Elizabeth Warren, the Harvard Law School professor, consumer advocate and first time candidate for elected office won an unprecedented 96% of the convention delegate’s votes to lock up the US Senate nomination.
Because the only other senate candidate heading into the convention, immigration lawyer Marisa DeFranco failed to get at least 15% of the delegates to vote for her there will be no Democratic primary.
Speaking with reporters after the convention ended, Warren wasted no time in challenging Brown to debate.
Brown’s campaign responded with a statement, agreeing to debates. The details on how many , where and when have yet to be worked out.
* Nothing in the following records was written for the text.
-- ---------------------------------------------------------------- datagram-level checks (R103)

/-- The first datagram-level code that a frame meets before its messages are read: 0x01 to 0x04. -/
def State.frameCode (s : State) (d : Datagram) : Option Nat :=
  if d.fragment then some 0x01
  else if ¬ d.udp ∨ d.udpDst.toNat ≠ s.vrtPort ∨ 1 < d.tags ∨ d.pause ∨ d.size < 64 then some 0x02
  else if d.options ∨ (¬ d.ip6 ∧ ¬ d.ipSumGood) ∨ ¬ s.ownAddress d.port d.ip6 d.dst then some 0x03
  else if d.udpSum = .bad ∨ (d.udpSum = .zero ∧ d.ip6) then some 0x04
  else none

/-- Whether a datagram matches its partner's binding (R96, R103 code 0x07). -/
def Partner.bound (p : Partner) (d : Datagram) : Bool :=
  p.addr == d.src && natBit p.portMask.toNat d.port &&
  (if p.vlan.getLsbD 15 then d.tags == 1 && d.vid == p.vlan.extractLsb' 0 12 else d.tags == 0)

/-- Admission of records is stopped by R82 or closed by R189. -/
def State.admissionShut (s : State) : Bool := s.adm.stopped || s.adm.closed

/-- The first datagram-level code 0x06 to 0x0C of a well-formed datagram. -/
def State.datagramCode (s : State) (d : Datagram) (k : DgKind) (m : VrtMsg) : Option Nat :=
  let p := s.partner m.partner
  if ¬ p.en then some 0x06
  else if ¬ p.bound d then some 0x07
  else if k ≠ .hello ∧ m.epoch ≠ s.adm.epoch then some 0x08
  else if k ≠ .hello ∧ s.section.isNone then some 0x09
  else if s.acksStop ∨ (k = .records ∧ s.admissionShut) then some 0x0A
  else if p.kb ∧ s.adm.ackDone.contains m.partner then some 0x0B
  else if k = .records ∧ s.adm.held then some 0x0C
  else none

-- ---------------------------------------------------------------- record-level checks (R103)

/-- Whether a message's GCM tag verifies under its partner's key; an empty slot does not (R92). -/
def State.gcmGood (s : State) (p : Partner) (m : VrtMsg) : Bool :=
  let key := s.keyOf p
  !key.isEmpty && gcmTag key (sliceZ m.head 4 4 ++ sliceZ m.head 16 8) (m.head ++ m.payload) == m.tag

/-- Whether the partner CRC of a message matches (R91). -/
def crcGood (poly : Nat) (m : VrtMsg) : Bool :=
  crc poly (patch m.head 24 (zeros 4) ++ m.payload) == beField m.head 24 4

/-- d of R105. -/
def aliveDist (p : Partner) (m : VrtMsg) : Nat := (m.alive - p.e).toNat

/-- The record-level codes that do not depend on the record's budget: 0x10 to 0x15, by the mask that the kind names (R228). -/
def State.accessCode (s : State) (port : Nat) (p : Partner) (mask : ClassEnt → Nat) (m : VrtMsg) (repeats : Bool) : Option Nat :=
  let k := m.cls
  let pol := s.policy k
  let ent := match s.section with | some x => x.cls k | none => none
  if ¬ natBit p.classMask.toNat k then some 0x10
  else if (match ent with | some e => !natBit (mask e) port | none => true) then some 0x11
  else if repeats ∧ 128 ≤ aliveDist p m then some 0x12
  else if m.g ∧ p.kb ∧ ¬ s.gcmGood p m then some 0x13
  else if (pol.gcm ∧ ¬ m.g) ∨ (m.g ∧ ¬ p.kb) then some 0x14
  else none

/-- The class entry of a record that passed code 0x11. -/
def State.entryOf (s : State) (k : Nat) : Option ClassEnt := match s.section with | some x => x.cls k | none => none

/-- The first record-level code of a record; `behind`: an earlier one of the datagram was not admitted for a code other than 0x12. -/
def State.recordCode (s : State) (port : Nat) (m : VrtMsg) (behind : Bool) : Option Nat :=
  let p := s.partner m.partner
  let pol := s.policy m.cls
  match s.accessCode port p ClassEnt.ingress m true with
  | some c => some c
  | none =>
    let n := cellsOf (32 + m.len)
    match s.entryOf m.cls with
    | none => some 0x11
    | some e =>
      if pol.pcrc ≠ 0 ∧ ((m.pc ∧ ¬ crcGood pol.poly m) ∨ (pol.pcrc = 2 ∧ ¬ m.pc)) then some 0x15
      else if (if e.dram then p.gD else p.gS).toNat < n then some 0x16
      else if e.bb < Tab.get 0 s.adm.bytes m.cls + 32 + m.len then some 0x17
      else if e.nr < Tab.get 0 s.adm.count m.cls + 1 then some 0x18
      else if ¬ s.headroom (64 * n) then some 0x19
      else if behind then some 0x1C
      else none

-- ---------------------------------------------------------------- admitting a record (R107 to R109)

/-- The record as it is stored, its tag first (R108, R109, R126). -/
def State.admittedBytes (s : State) (m : VrtMsg) (gap : Bool) : List Byte :=
  let pol := s.policy m.cls
  let fl : Nat := (if m.pc ∧ pol.pcrc ≠ 0 then 1 else 0) + (if m.g then 2 else 0) + (if gap then 4 else 0)
  let body := leBytes 4 m.partner ++ [BitVec.ofNat 8 m.cls, BitVec.ofNat 8 fl] ++ leBytes 2 m.len ++ leBytes 8 s.timer.frame ++
    leBytes 8 m.time ++ m.payload
  let check := crc pol.poly (coveredBytes (zeros 8 ++ body))
  leBytes 8 (mkTag check m.alive pol.poly 1).toNat ++ body

/-- The datagram's source is recorded in its partner's entry (R96). -/
def Partner.heard (p : Partner) (d : Datagram) : Partner :=
  { p with mac := d.mac, status := (p.status &&& 0xF8#8) ||| BitVec.ofNat 8 (d.port + 4) }

/-- The partner's entry after an admission of `n` cells: credits move from g to u, E follows the counter (R105, R107, R115). -/
def Partner.admits (p : Partner) (dram : Bool) (n : Nat) (a : BitVec 8) : Partner :=
  let c : BitVec 16 := BitVec.ofNat 16 n
  let p := { p with e := a + 1 }
  if dram then { p with gD := p.gD - c, uD := p.uD + c } else { p with gS := p.gS - c, uS := p.uS + c }

/-- A record passes: cells, credits, budgets, the dirty count and its bytes, its tag last (R106, R107). -/
def State.admitRecord (s : State) (d : Datagram) (m : VrtMsg) (e : ClassEnt) (a : Arena) : State :=
  let n := cellsOf (32 + m.len)
  let p := s.partner m.partner
  let dist := aliveDist p m
  let r : Rec := {
    id := s.adm.nextRec, partner := m.partner, cls := m.cls, alive := m.alive, frame := s.timer.frame, base := a.base, ring := a.cells, pos := a.pos
    cells := n, bytes := 32 + m.len, dram := e.dram, derived := none, copied := true, src := 0, horizon := e.d, taken := false, again := none, data := []
    durable := none, order := none }
  let l := s.admittedBytes m (dist != 0)
  let s := if dist = 0 then s
    else (s.count (dropKey d.port 0x23) 1).logEvent 0x0201 0 (leBytes 4 m.partner ++ [p.e, BitVec.ofNat 8 dist])
  let s := s.setArena (a.take n)
  let s := s.setPartner m.partner ((p.admits e.dram n m.alive).heard d)
  let s := { s with
    adm := { (s.adm.addAlloc e.dram n) with
      recs := s.adm.recs ++ [r], nextRec := s.adm.nextRec + 1
      bytes := Tab.put 0 m.cls (Tab.get 0 s.adm.bytes m.cls + 32 + m.len) s.adm.bytes
      count := Tab.put 0 m.cls (Tab.get 0 s.adm.count m.cls + 1) s.adm.count }
    perc := { s.perc with dirty := s.perc.dirty + 64 * n, curRecs := r.id :: s.perc.curRecs }
    plans := { s.plans with lastAdmit := Tab.insert m.cls (s.timer.frame + 1) s.plans.lastAdmit } }
  let s := (s.count (okey (0x0840 + m.cls) 1) 1).count (okey (0x0840 + m.cls) 2) (32 + m.len)
  ((s.count (dropKey d.port 0x20) 1).count (dropKey d.port 0x21) (32 + m.len)).pokeRec r l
In her much anticipated speech at the convention, Warren focused on Brown. She said that at the time he won the special election following the death of Edward Kennedy, Brown seemed like a decent guy, but declared he let us down. Citing some of his votes and positions Brown has taken, Warren described him as a Wall Street, big oil, Mitt Romney Republican.
Warren indirectly addressed the controversy that has hampered her campaign for more than a month. She’s been dogged by questions over an unsubstantiated claim to Native American heritage and whether she used it to advance her academic career.
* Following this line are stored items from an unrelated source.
/-- The items of the records of a reply, each judged at point 3 (R238). A flash read that failed returns nothing: the item is left out. -/
def State.recordItems (s : State) : List Found → State × List (List Byte) × Nat
  | [] => (s, [], 0)
  | x :: t =>
    match x.src with
    | .cells r =>
      let v := if r.data = [] then s.judgeHeld 3 r else s.judgeAgain 3 r
      let q := v.1.recordItems t
      (q.1, recordItem v.2.1 v.2.2 :: q.2.1, q.2.2 + (if v.2.1 = 2 then 1 else 0))
    | .flash refs l =>
      if refs.any fun f => s.egress.fetched.contains (f, false) then s.recordItems t
      else
        let v := s.verifyAt 3 l
        let q := v.1.recordItems t
        (q.1, recordItem v.2.1 v.2.2 :: q.2.1, q.2.2 + (if v.2.1 = 2 then 1 else 0))

/-- The flash reads that an item needs. -/
def Found.refs (x : Found) : List FlashRef := match x.src with | .cells _ => [] | .flash l _ => l

-- ---------------------------------------------------------------- images (R233 to R235)

/-- The blocks of one reply to an image request: at most two, in index order. -/
def imageBlocks (i : BootImage) (first count : Nat) : List Nat := (natRange first (min (min count 2) (i.blocks.length - first)))

/-- A block's entry in the cache. -/
def State.cached (s : State) (num ver b : Nat) : Option CacheEntry :=
  s.egress.cache.find? fun e => e.num == num && e.version == ver && e.block == b

/-- Whether some bytes of memory hold an uncorrectable code word (R257). -/
def State.wordBad (s : State) (pa n : Nat) : Bool := s.mapped pa n && (cwsOf pa n).any fun cw => decide (Tab.get .none s.upsets cw = .uncorrectable)

/-- An image's block with its tag, from the cache or from bulk storage; the flag says that it could not be read (R235, R258). -/
def State.imageBlock (s : State) (i : BootImage) (b : Nat) : State × List Byte × DWord × Bool :=
  match s.cached i.num i.version b with
  | some e =>
    let r := s.engineRead (s.cachePa e.slot) 4096
    (r.1, r.2, e.tag, s.wordBad (s.cachePa e.slot) 4096)
  | none =>
    let x := i.blocks.getD b (0, 0)
    (s, s.imageData x.1, x.2, s.egress.fetched.contains (.image i.num i.version b, false))

/-- The new tag of a block in the cache is written back (R138). -/
def State.retagCached (s : State) (num ver b : Nat) (tag : DWord) : State :=
  { s with egress := { s.egress with cache := s.egress.cache.map fun e => if e.num = num ∧ e.version = ver ∧ e.block = b then { e with tag := tag } else e } }

/-- The items of image blocks, each judged at point 3; a block of outcome 2 ends the reply, and one that was read from bulk storage enters the cache
(R235, R238). An image block has no record header: its tag events show partner 0 and admission frame 0 (DESIGN CHOICE, log 57). -/
def State.imageItems (s : State) (i : BootImage) : List Nat → State × List (List Byte) × Option Nat
  | [] => (s, [], none)
  | b :: t =>
    let x := s.imageBlock i b
    let l := x.2.1
    let tag := x.2.2.1
    let d := tagDecide 0 tag (imageCovered i.num i.version b l)
    if x.2.2.2 then (if (s.cached i.num i.version b).isSome then x.1.tagEvent 3 3 0 0 tag 0 else x.1, [], some b)
    else if d.1 = 2 then (x.1.tagEvent 3 3 0 0 tag d.2.1, [], some b)
    else
      let new := if d.1 = 1 then d.2.2 else tag
      let s := if d.1 = 1 then (x.1.tagEvent 3 (if d.2.1 = tagCheck tag then 1 else 2) 0 0 tag d.2.1).retagCached i.num i.version b new else x.1
      let q := (s.cacheLoad i.num i.version b tag l).imageItems i t
      (q.1, itemBytes 2 d.1 new l :: q.2.1, q.2.2)

-- ---------------------------------------------------------------- answers of tasks (R237)

/-- The oldest submission that answers a query. -/
def State.answerOf (s : State) (q : Request) : Option Submission :=
  s.egress.subs.find? fun x => x.partner == q.partner && x.cls == q.cls && x.reqId == q.reqId

/-- A buffer that cannot be read whole is outcome 2 without a check (R258): Q is set in it, and its item is withheld. -/
def State.bufferLost (s : State) (pa : Nat) (head : List Byte) : State × List Byte × Nat :=
  let f := setQ head
  let s := if qSet head then s else s.tagEvent 3 3 (leField head 8 4) (leField head 16 8) (recTag head) 0
  (s.poke (pa + 13) [f.getD 13 0], recordItem 2 f, 1)

/-- The item of a submission: its buffer is a record, judged at point 3, and a new tag, or Q, is written back to it (R138, R237). A payload length over
9,000 is no record (R109): it is withheld. -/
def State.bufferItem (s : State) (pa : Nat) : State × List Byte × Nat :=
  let h := s.engineRead pa 32
  let len := leField h.2 14 2
  if s.wordBad pa 32 then h.1.bufferLost pa h.2
  else if 9000 < len then (h.1, recordItem 2 h.2, 1)
  else
    let r := h.1.engineRead pa (32 + len)
    if h.1.wordBad pa (32 + len) then r.1.bufferLost pa h.2
    else
      let v := r.1.verifyAt 3 r.2
      let l := v.2.2
      let s := if l = r.2 ∨ ¬ s.mapped pa (32 + len) then v.1 else (v.1.enginePoke pa (l.take 8)).enginePoke (pa + 13) [l.getD 13 0]
      (s, recordItem v.2.1 l, if v.2.1 = 2 then 1 else 0)

-- ---------------------------------------------------------------- one reply

/-- The flash reads that a request's next reply still needs. -/
def State.missingRefs (s : State) (q : Request) : List FlashRef :=
  let need := match q.kind with
    | .read lo hi => ((fitFound 9056 255 (s.foundRecords q.partner lo hi)).1.flatMap Found.refs)
    | .query _ => []
    | .image num ver first count => match s.imageAt num ver with
      | some i => ((imageBlocks i first count).filter fun b => (s.cached num ver b).isNone).map fun b => .image num ver b
      | none => []
  if q.refuse.isSome then [] else need.filter fun r => !(s.egress.fetched.any fun x => x.1 == r)

/-- Whether a request has a reply that can leave now. -/
def State.replyReady (s : State) (q : Request) : Bool :=
  q.refuse.isSome || (match q.kind with
    | .query _ => (s.answerOf q).isSome
    | _ => (s.missingRefs q).isEmpty)

/-- The reply to a request, and the state that its checks leave. -/
def State.replyTo (s : State) (q : Request) : State × Reply :=
  match q.refuse with
  | some st => (s, ⟨st, 0, zeros 8, [], 0, true⟩)
  | none => match q.kind with
    | .read lo hi =>
      let f := fitFound 9056 255 (s.foundRecords q.partner lo hi)
      let r := s.recordItems f.1
      let cont := match f.2 with | some x => x | none => hi + 1
      (r.1, ⟨if f.2.isSome then 1 else 0, r.2.1.length, beBytes 8 cont, r.2.1.flatten, r.2.2, true⟩)
    | .query _ => match s.answerOf q with
      | none => (s, ⟨0, 0, zeros 8, [], 0, false⟩)
      | some x =>
        let s := { s with egress := { s.egress with subs := s.egress.subs.erase x } }
        if x.addr = 0 then (s, ⟨x.status, 0, zeros 8, [], 0, x.last⟩)
        else
          let b := s.bufferItem x.addr
          (b.1, ⟨x.status, 1, zeros 8, b.2.1, b.2.2, x.last⟩)
    | .image num ver first count => match s.imageAt num ver with
      | none => (s, ⟨2, 0, zeros 8, [], 0, true⟩)
      | some i =>
        let bs := imageBlocks i first count
        let r := s.imageItems i bs
        let next := match r.2.2 with | some b => b | none => first + bs.length
        let more := r.2.2.isSome || decide (next < min (first + count) i.blocks.length)
        (r.1, ⟨if more then 1 else 0, r.2.1.length, beBytes 4 ver ++ beBytes 4 next, r.2.1.flatten, if r.2.2.isSome then 1 else 0, true⟩)

-- ---------------------------------------------------------------- visits and budgets (R239, R240)

/-- The oldest request of each partner on a port in a class. -/
def State.heads (s : State) (port cls : Nat) : List Request :=
  let rs := s.egress.reqs.filter fun r => r.port == port && r.cls == cls
  rs.filter fun r => !(rs.any fun x => x.partner == r.partner && decide (x.order < r.order))

/-- The next partner to visit: the lowest above the last one served, else the lowest. -/
def nextVisit (last : Nat) (l : List Request) : Option Request :=
  let low := fun (x : List Request) => x.foldl (fun (b : Option Request) r => match b with
    | none => some r
    | some y => if r.partner < y.partner then some r else some y) none
  match low (l.filter fun r => decide (last ≤ r.partner)) with
  | some r => some r
  | none => low l

/-- The partner cap of a class (0x0E20+k.01), and what a partner has been sent of it in this frame. -/
def State.partnerCap (s : State) (cls : Nat) : Nat := s.objNat (okey (0x0E20 + cls) 1) 4
def capKey (port cls partner : Nat) : Nat := (64 * port + cls) * 2 ^ 17 + partner

/-- The blocks of an image that a reply sent are the most recently sent of the cache (R235). -/
def State.touchCache (s : State) (q : Request) : State :=
  match q.kind with
  | .image num ver first count => match s.imageAt num ver with
    | some i =>
      let sent := fun (e : CacheEntry) => e.num == num && e.version == ver && (imageBlocks i first count).contains e.block
      { s with egress := { s.egress with cache := (s.egress.cache.filter sent).reverse ++ s.egress.cache.filter fun e => !sent e } }
    | none => s
  | _ => s

/-- A reply leaves: its budgets, its request, and what it had fetched. A version that waited for its last request goes (R234). -/
def State.sendReply (s : State) (q : Request) (need : List FlashRef) (r : Reply) : State :=
  let i := 64 * q.port + q.cls
  let l := r.message q s.adm.epoch
  let ck := capKey q.port q.cls q.partner
  let s := { s with
    out := s.out ++ [Out.vrt q.port q.partner (s.outAddr (s.partner q.partner)) l]
    egress := { s.egress with
      reqs := if r.last then s.egress.reqs.filter fun x => x.order != q.order else s.egress.reqs
      sentBytes := Tab.put 0 i (Tab.get 0 s.egress.sentBytes i + l.length) s.egress.sentBytes
      sentCount := Tab.put 0 i (Tab.get 0 s.egress.sentCount i + 1) s.egress.sentCount
      perPartner := Tab.put 0 ck (Tab.get 0 s.egress.perPartner ck + 1) s.egress.perPartner
      lastServed := Tab.put 0 i (q.partner + 1) s.egress.lastServed
      fetched := s.egress.fetched.filter fun x => !need.contains x.1 } }
  let s := s.touchCache q
  let kept := s.egress.images.filter fun (v : BootImage) =>
    v.current || s.bound v.num v.version || !(s.egress.images.any fun w => w.num == v.num && w.current && decide (v.version ≤ w.version))
  let s := { s with egress := { s.egress with images := kept } }
  let k := fun (sub : Nat) => okey (0x0E60 + q.port) sub
  ((s.count (k 1) 1).count (k 2) l.length).count (k 3) r.withheld

/-- The flash reads behind a request's next reply. -/
def State.replyRefs (s : State) (q : Request) : List FlashRef :=
  match q.kind with
  | .read lo hi => (fitFound 9056 255 (s.foundRecords q.partner lo hi)).1.flatMap Found.refs
  | .image num ver first count => (natRange first (min count 2)).map fun b => .image num ver b
  | .query _ => []

/-- One reply datagram of a class leaves a port, when a partner under its cap has one that the budgets cover; a reply that they do not cover is
counted as deferred. When no reply is ready, the flash reads of the next one are enqueued. -/
def execReplyTransmit (port : PortId) (cls : Fin 64) (s : State) : Host.Outcome State Fault Refusal :=
  match s.entryOf cls with
  | none => .next s
  | some e =>
    if ¬ s.portOpen port ∨ s.acksStop ∨ ¬ natBit e.egress port then .next s
    else
      -- a submission that answers no query in the ring has no port to leave by
      let subs := s.egress.subs.filter fun (x : Submission) => x.cls != cls.val ||
        s.egress.reqs.any fun q => q.refuse.isNone && q.partner == x.partner && q.cls == x.cls && q.reqId == x.reqId
      let s := { s with egress := { s.egress with subs := subs } }
      let i := 64 * port.val + cls.val
      let under := (s.heads port cls).filter fun q => decide (Tab.get 0 s.egress.perPartner (capKey port cls q.partner) < s.partnerCap cls)
      match nextVisit (Tab.get 0 s.egress.lastServed i) (under.filter s.replyReady) with
      | some q =>
        let r := s.replyTo q
        if e.eb < Tab.get 0 s.egress.sentBytes i + (r.2.message q s.adm.epoch).length ∨ e.ed < Tab.get 0 s.egress.sentCount i + 1 then
          .next (s.count (okey (0x0E60 + port.val) 4) 1)
        else .next (r.1.sendReply q (s.replyRefs q) r.2)
      | none => match nextVisit (Tab.get 0 s.egress.lastServed i) under with
        | some q => .next ((s.missingRefs q).foldl State.fetchRead s)
        | none => .next s

end Sys2Proof.Machine
end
Heading into the convention it was uncertain if a primary would be needed to settle the Democratic nomination for senate. Since convention rules were put in place 30 years ago to keep so-called fringe candidates out of primaries, no two person race had ever not resulted in a primary.
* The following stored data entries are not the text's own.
/-- An erase that succeeded: the block's erase count rises and its reads start again (R205, R213). -/
def State.eraseDone (s : State) (o : MediaOp) : State :=
  let b := s.opBlock o
  let l := s.lun o.lun
  (s.setLun o.lun { l with erases := Tab.put 0 b (Tab.get 0 l.erases b + 1) l.erases, reads := Tab.erase b l.reads }).tableChanged

-- ---------------------------------------------------------------- reads (R203, R204, R213, R541)

/-- The stages of R203 that one codeword's decoding takes, and their time. -/
def tryStage : ReadTry → Nat
  | .hard => 1
  | .retry _ => 2
  | .soft => 3
  | .fail => 4
def tryNs (c : Chan) (t : ReadTry) : Nat :=
  let one := c.tR + c.tXfer + 2000
  let soft := 2 * (c.tR + c.tXfer) + 8000
  match t with
  | .hard => one
  | .retry n => one + min n c.levels * one
  | .soft => one + c.levels * one + soft
  | .fail => one + c.levels * one + soft

/-- The bytes that the rows of a reference and its parity hold, as their XOR: zero where the parity group can give back any one of its members. -/
def State.parityXor (s : State) (ref : FlashRef) : List Byte :=
  let bulk := fun (p : Nat) =>
    let row := s.bulkRow p
    xorBytes (match s.media.bulkParity.find? fun x => x.1 == row with | some x => x.2 | none => []) (s.bulkRowXor row)
  let journal := fun (g row : Nat) =>
    let x := s.group g
    let ub := s.unitBlocks g
    let first := row / 2 ^ 20 * s.stripeUse g + row % 2 ^ 20 * 7 * ub
    let par := match x.parity.find? fun p => p.1 == row with
      | some p => p.2
      | none => if s.parityGroup g (x.next - 1) = row then x.acc else []
    (natRange 0 7).foldl (fun l m => xorBytes l ((natRange (first + m * ub) ub).flatMap fun p =>
      match x.blockAt (s.heldPlace g p) with | some b => b.allBytes | none => zeros 4384)) par
  match ref with
  | .journal g p => journal g (s.parityGroup g (s.physPlace g p))
  | .parity g row => journal g row
  | .system => []
  | .bulk _ | .image _ _ _ | .page _ => match s.refPlace ref with | some p => bulk p | none => []

/-- The LUNs of the other members of a reference's stripe. -/
def State.otherLuns (s : State) (ref : FlashRef) : List Nat :=
  let n := s.refLun ref
  let set := fun (g st : Nat) => (natRange (8 * g) 8).map fun ch => s.journalLun ch (if (s.chan (8 * g)).nBlk = 0 then 0 else st / (s.chan (8 * g)).nBlk)
  (match ref with
  | .journal g p => set g (s.stripeOf g (s.physPlace g p))
  | .parity g row => set g (row / 2 ^ 20 + 2)
  | .system => set s.sysGroup 0
  | .bulk _ | .image _ _ _ | .page _ => match s.refPlace ref with | some p => s.bulkLuns (p / 2 ^ 20) | none => []).filter fun m => m != n

/-- The stage at which a read ends (R203): a LUN that is being rebuilt is read at stage 4 straight away (R540), which fails when a member comes to
stage 4 too, or the group's parity does not hold. -/
def State.readStage (s : State) (ref : FlashRef) (own : ReadTry) (members : List ReadTry) : Nat :=
  let direct := (s.lun (s.refLun ref)).rebuilding
  if ¬ direct ∧ tryStage own < 4 then tryStage own
  else if (members.all fun m => decide (tryStage m < 4)) ∧ ¬ ((s.otherLuns ref).any fun m => (s.lun m).rebuilding) ∧
      ((s.parityXor ref).all fun b => b == 0) then 4
  else 5

/-- The time that a read spends in stages 2 to 4 (R203, R204). -/
def State.recoveryNs (s : State) (ref : FlashRef) (own : ReadTry) (members : List ReadTry) : Nat :=
  let n := s.refLun ref
  let c := s.chan (n / 32)
  let slowest := members.foldl (fun m t => max m (tryNs c t)) 0 + 1000
  if (s.lun n).rebuilding then slowest
  else tryNs c own - tryNs c .hard + (if own = .fail then slowest else 0)

/-- The read-disturb limit of a LUN's cell mode (R213, R226). -/
def State.disturbLimit (s : State) (l : Lun) : Nat :=
  if l.slc ∨ l.bpc ≤ 1 then s.objNat (okey 0x0D00 5) 100000
  else if l.bpc = 3 then s.objNat (okey 0x0D00 6) 20000
  else s.objNat (okey 0x0D00 7) 10000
Democratic party leaders worked hard to keep Warren’s last challenger, Marisa DeFranco from advancing her campaign. Former Governor Michael Dukakis was among those out working the convention floor making the case against a Democratic primary.
DeFranco’s small group of supporters said they resented national Democratic Party leaders, who recruited Warren, dictating who the senate candidate should be in Massachusetts. DeFranco said she was disappointed the Democratic Party establishment worked against her.
Massachusetts Governor Deval Patrick delivered a rousing speech at the convention. He urged the 35 hundred party activists to go home and work at the grassroots to assure President Obama is re-elected and the Massachusett senate seat is put back in the Democrat’s column.
Two new polls released to coincide with the convention, showed the senate race in Massachusetts remains a dead-heat between Brown and Warren. A poll by the Western New England University Polling Institute found Warren has cut in Brown’s still sizable lead among independents, who make up the largest voting block in the state.